Brother and Sisters, that’s grace. If this were one of our stories, we’d fire the writers who made such a mess of it and consign them to oblivion, but God instead comes in love and grace to forgive and to set right. He takes our horrible stories and, master storyteller that he is, he uses them for good and instead of consigning us to oblivion, he offers us our places back in the great divine drama we once rejected…if we will only trust that he is the way and the truth and the life, if we will give him our allegiance and pledge to live out his story instead of ours. It should be such an easy choice when see the wake of destruction our stories have left in contrast to his great story of love and grace that leads to life and new creation and all the sad things we’ve written for ourselves somehow one day becoming all untrue.

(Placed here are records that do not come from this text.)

/-- The same for a read at a virtual address, within one page, with what its walk leaves. -/
def State.pageNote (s : State) (rcb : Nat) (va : BitVec 64) (n : Nat) : State :=
  match s.vaPa rcb kindRead va with
  | none =>
    let w := s.slotWord (s.slotHolder rcb) (s.currentSlot (s.slotHolder rcb))
    if slotValid w && inTree va then s.noteWalkEnd w va else s
  | some pa => s.paNote pa n

/-- The same for the n bytes from a virtual address up, n at most 64 KiB. -/
def State.vaNote (s : State) (rcb : Nat) (va : BitVec 64) (n : Nat) : State :=
  let m := 65536 - (va.setWidth 16).toNat
  if n ≤ m then s.pageNote rcb va n else (s.pageNote rcb va m).pageNote rcb (va + BitVec.ofNat 64 m) (n - m)

/-- Stores a number of n bytes, which lie in one page; an address that does not translate stores nothing (log 30). -/
def State.vaStore (s : State) (rcb : Nat) (va : BitVec 64) (n v : Nat) : State :=
  match s.vaPa rcb kindWrite va with
  | none => s
  | some p => s.engineStore p (leBytes n v)

/-- The field of n bytes at an offset. -/
def fieldAt (bs : List Byte) (off n : Nat) : Nat := leNat ((bs.drop off).take n)

/-! ## BAR0 (23: R377) -/

/-- STATUS. -/
def HostIf.status (h : HostIf) : BitVec 64 :=
  BitVec.ofNat 64 ((match h.dev with | .recovery => 0 | .booting => 1 | .running => 2 | .halted => 3)
    + 4 * h.unconfigured.toNat + 8 * h.timeUnlocked.toNat + 2 ^ 32 * h.lastSeq.toNat)

/-- State with the host interface changed. -/
def State.modHost (s : State) (f : HostIf → HostIf) : State := { s with host := f s.host }

/-- A table of bytes with bytes from an offset up replaced. -/
def putBytesAt (t : Table Byte) (off : Nat) (bs : List Byte) : Table Byte :=
  ((List.range bs.length).zip bs).foldl (fun t p => Table.put 0#8 t (off + p.1) p.2) t

/-- The bytes of a table. -/
def tableBytes (t : Table Byte) (off n : Nat) : List Byte := (List.range n).map fun i => Table.getD t (off + i) 0#8

/-- The result of a code that is not accepted (23: R378). -/
def notAccepted : BitVec 64 := BitVec.allOnes 64

/-- Whether firmware takes a code in the current state (23: R378, R379). -/
def HostIf.accepts (h : HostIf) (code : Nat) : Bool :=
  match h.dev with
  | .running => code != 0x0002
  | .halted => false
  | .recovery => code == 0x0001 || code == 0x0002 || code == 0x0003 || code == 0x0030
  | .booting => code == 0x0001 || code == 0x0002 || code == 0x0003 || code == 0x0030

/-- The codes of the mailbox (23: R378; 24: R393; 25). -/
def knownCodes : List Nat :=
  [0x0001, 0x0002, 0x0003, 0x0010, 0x0011, 0x0020, 0x0021, 0x0022, 0x0023, 0x0024, 0x0025, 0x0026, 0x0027, 0x0028, 0x0030,
   0x0031, 0x0032, 0x0033, 0x0034, 0x0035]

/-- Firmware writes the response, then the sequence, then the event (23: R378). -/
def State.respond (s : State) (q : Request) (result : BitVec 64) (data : List Byte) : State :=
  s.modHost fun h => { h with
    response := putBytesAt [] 0 (leBytes 2 q.code ++ leBytes 2 q.len.toNat ++ leBytes 4 q.seq.toNat ++ leBytes 8 result.toNat ++ data)
    lastSeq := q.seq
    event := h.event ||| 1#3
    taken := none }

/-- Operands of 8 bytes each. -/
def opWords (ns : List Nat) : List Byte := ns.flatMap (leBytes 8)

/-- Serves the request that firmware has taken, when it has this code and these operands, which the row of the table names (23: R378;
layout: log 31). -/
def State.serve (s : State) (code : Nat) (ops : List Byte) (f : Request → State → State) : Out :=
  match s.host.taken with
  | none => .next s
  | some q =>
    if q.code ≠ code || q.operands.take ops.length ≠ ops then .next s
    else if s.host.accepts code then .next (f q s)
    else .next (s.respond q notAccepted [])

/-- Serves a request whose answer is a result alone. -/
def State.serveWith (s : State) (code : Nat) (ops : List Byte) (f : State → State × BitVec 64) : Out :=
  s.serve code ops fun q s => (f s).1.respond q (f s).2 []

/-- Operand n of 8 bytes. -/
def opNat (ops : List Byte) (n : Nat) : Nat := leNat ((ops.drop (8 * n)).take 8)

/-- Whether the block of a known code names an operation that the device has: a sub-operation of the code, a list that the block holds, a
bit or an accumulator number in range. DESIGN CHOICE (log 31): another block is answered as an unknown code. -/
def blockKnown (code : Nat) (ops : List Byte) : Bool :=
  match code with
  | 0x0001 => decide (opNat ops 1 ≤ 4072)
  | 0x0003 => decide (opNat ops 1 ≤ 4072)
  | 0x0010 => decide (opNat ops 0 ≤ 2)
  | 0x0011 => decide (opNat ops 0 ≤ 2)
  | 0x0023 => decide (opNat ops 0 ≤ 510)
  | 0x0033 => match opNat ops 0 with
    | 1 => true
    | 2 => true
    | 3 => decide (leNat ((ops.drop 16).take 1) ≤ 1)
    | 4 => decide (leNat ((ops.drop 16).take 1) ≤ 7)
    | 5 => true
    | 6 => decide (leNat ((ops.drop 16).take 1) ≤ 7)
    | _ => false
  | 0x0034 => decide (opNat ops 0 ≤ 2)
  | 0x0035 => decide (1 ≤ opNat ops 0) && decide (opNat ops 0 ≤ 3)
  | _ => knownCodes.contains code

/-- A write to DOORBELL (23: R378): firmware copies the whole block when the value equals its sequence and no request is in progress;
an unknown code is answered at once. -/
def State.doorbell (s : State) (v : BitVec 32) : State :=
  let seq := BitVec.ofNat 32 (leNat (tableBytes s.host.request 4 4))
  if s.host.taken.isSome || v ≠ seq then s
  else
    let q : Request := {
      code := leNat (tableBytes s.host.request 0 2)
      len := BitVec.ofNat 16 (leNat (tableBytes s.host.request 2 2))
      seq := seq
      operands := tableBytes s.host.request 8 4088 }
    if knownCodes.contains q.code && blockKnown q.code q.operands then s.modHost fun h => { h with taken := some q }
    else s.respond q notAccepted []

Brothers and Sisters, hear the Christmas story again this year. Really and truly hear it so that it drowns out and overcomes all the other narratives and stories and dramas you’ve been hearing and living. Let it be a reset. Let this story of God, humbly incarnate who humbly dies for rebellious sinners, let this truth become the truth by which you measure everything. Let the glorious light of resurrection and new creation and the presence of God be your hope and your only hope and be so overcome by it that you lose all desire to write your story for yourself, and choose to become a faithful player in Jesus’ drama of love and peace, of joy and hope.
Let’s pray: Almighty God, whose loving purposes cannot be frustrated by the wickedness of men, so that even infants may glorify you by their deaths: strengthen us by your grace, that by the innocency of our lives and constancy of our faith even to death, we may glorify your holy name, through Jesus Christ our Lord who lives and reigns with you, in the unity of the Holy Spirit, one God, now and for ever. Amen.